§ WORK TO COMPLETE: Only one stretch of the data below is needed. Output the lines from the one with "illegal-command arm. -/" up to and including the one with "is ready. -/", exactly as they stand.

(Items from a dataset)
:::

-- ==== Sys2Proof/Laws/Ops.lean ====
section
/-! SUPPORT. What each shared operation can do, said once. -/

namespace Sys2Proof.Machine

/-- The answer to a type operand, in one record: flags in the data, the sticky bit only when a byte is no letter. -/
theorem answerType_eq (t : Word) (s : State) :
    answerType t s =
      { s with
        status := if letters t then s.status else { s.status with typeErr := true }
        port := .response ⟨if letters t then .ok else .error .invalidChunkType, tflags t⟩ } := by
  unfold answerType
  split <;> rename_i h <;> simp_all [respond, raise, writeStatus, setSticky]

/-- The answer of CRC_CHECK, in one record. -/
theorem answerCheck_eq (v : Word) (s : State) :
    answerCheck v s =
      { s with
        status := if v = finalize s.crcState then s.status else { s.status with crcErr := true }
        port := .response ⟨if v = finalize s.crcState then .ok else .error .crcMismatch, finalize s.crcState⟩ } := by
  unfold answerCheck
  split <;> rename_i h <;> simp_all [respond, raise, writeStatus, setSticky]

/-- The illegal-command arm, in one record. -/
theorem illegalCommandArm_eq (s : State) :
    illegalCommandArm s =
      .next { s with status := { s.status with cmdErr := true }, port := .response ⟨.error .illegalCommand, 0⟩ } := rfl

@[simp] theorem waitingResponse_inReset (s : State) (h : s.port = .inReset) : waitingResponse s = none := by
  simp [waitingResponse, h]

@[simp] theorem waitingResponse_ready (s : State) (h : s.port = .ready) : waitingResponse s = none := by
  simp [waitingResponse, h]

@[simp] theorem waitingResponse_inFlight (s : State) (c : Command) (h : s.port = .inFlight c) :
    waitingResponse s = none := by
  simp [waitingResponse, h]

@[simp] theorem waitingResponse_response (s : State) (r : Response) (h : s.port = .response r) :
    waitingResponse s = some r := by
  simp [waitingResponse, h]

/-- Taking a response that waits. -/
theorem takeResponse_of_response {s : State} {r : Response} (h : s.port = .response r) :
    takeResponse s = { s with port := .ready, taken := s.taken ++ [r] } := by
  simp [takeResponse, waitingResponse, h]

/-- Where the loop of CRC_WORD reads its four bytes. -/
theorem crcFeedWord_eq (c w : Word) :
    crcFeedWord c w =
      crcStep8 (crcStep8 (crcStep8 (crcStep8 c (w.extractLsb' 24 8)) (w.extractLsb' 16 8)) (w.extractLsb' 8 8))
        (w.extractLsb' 0 8) := rfl

/-- A command changes the registers and answers on the port: what it leaves of the model's own fields, and that an answer is
there. -/
theorem exec_cases {i : Instr} {s t : State} (h : exec i s = .next t) :
    t.inputs = s.inputs ∧ t.performed = s.performed ∧ t.taken = s.taken ∧ ∃ r, t.port = .response r := by
  cases i <;>
    simp only [exec, execNop, execCrcInit, execCrcByte, execCrcWord, execCrcRead, execCrcCheck, execCrcGetraw, execCrcSetraw,
      execChunkBegin, execTypeLoad, execTypeFlags, execTypeGet, execTypeEq, execStatRead, execStatClear, answerType_eq,
      answerCheck_eq, Host.Outcome.next.injEq] at h <;>
    subst h <;> simp

/-- The registers, status bits and answer of a command are those of any other state with the same registers. -/
theorem exec_congr {s u : State} (i : Instr) (hc : s.crcState = u.crcState) (ht : s.typeReg = u.typeReg)
    (hs : s.status = u.status) :
    ∃ t v, exec i s = .next t ∧ exec i u = .next v ∧ t.crcState = v.crcState ∧ t.typeReg = v.typeReg ∧
      t.status = v.status ∧ t.port = v.port := by
  cases i <;>
    simp [exec, execNop, execCrcInit, execCrcByte, execCrcWord, execCrcRead, execCrcCheck, execCrcGetraw, execCrcSetraw,
      execChunkBegin, execTypeLoad, execTypeFlags, execTypeGet, execTypeEq, execStatRead, execStatClear, answerType_eq,
      answerCheck_eq, hc, ht, hs]

/-- What a command performed can be: a decoded instruction's meaning, or the illegal-command arm. -/
theorem perform_cases (c : Command) (s : State) :
    (∃ i, decode c = .ok i ∧ perform c s = exec i s) ∨
      ∃ e, decode c = .error e ∧ perform c s = illegalCommandArm s := by
  unfold perform
  cases h : decode c with
  | ok i => exact .inl ⟨i, rfl, rfl⟩
  | error e => exact .inr ⟨e, rfl, rfl⟩

/-- A transaction whose command is performed: its answer ends the list of the responses taken, and the port is ready. -/
theorem transact_of_perform {c : Command} {s t : State} {r : Response} (h : perform c (record c s) = .next t)
    (hr : t.port = .response r) : transact c s = .next { t with port := .ready, taken := t.taken ++ [r] } := by
  simp [transact, h, takeResponse_of_response hr]

/-- A program after a program. -/
theorem runProgram_append {cs ds : List Command} {s t : State} (h : runProgram cs s = .next t) :
    runProgram (cs ++ ds) s = runProgram ds t := by
  induction cs generalizing s with
  | nil => simp_all [runProgram]
  | cons c cs ih =>
    simp only [runProgram, List.cons_append] at h ⊢
    cases hc : transact c s with
    | next u => simp only [hc] at h; exact ih h
    | fault f => cases f
    | refused r => simp [hc] at h

end Sys2Proof.Machine
end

:::

§ RESULT OF THIS EXERCISE:
/-- What a command performed can be: a decoded instruction's meaning, or the illegal-command arm. -/
theorem perform_cases (c : Command) (s : State) :
    (∃ i, decode c = .ok i ∧ perform c s = exec i s) ∨
      ∃ e, decode c = .error e ∧ perform c s = illegalCommandArm s := by
  unfold perform
  cases h : decode c with
  | ok i => exact .inl ⟨i, rfl, rfl⟩
  | error e => exact .inr ⟨e, rfl, rfl⟩

/-- A transaction whose command is performed: its answer ends the list of the responses taken, and the port is ready. -/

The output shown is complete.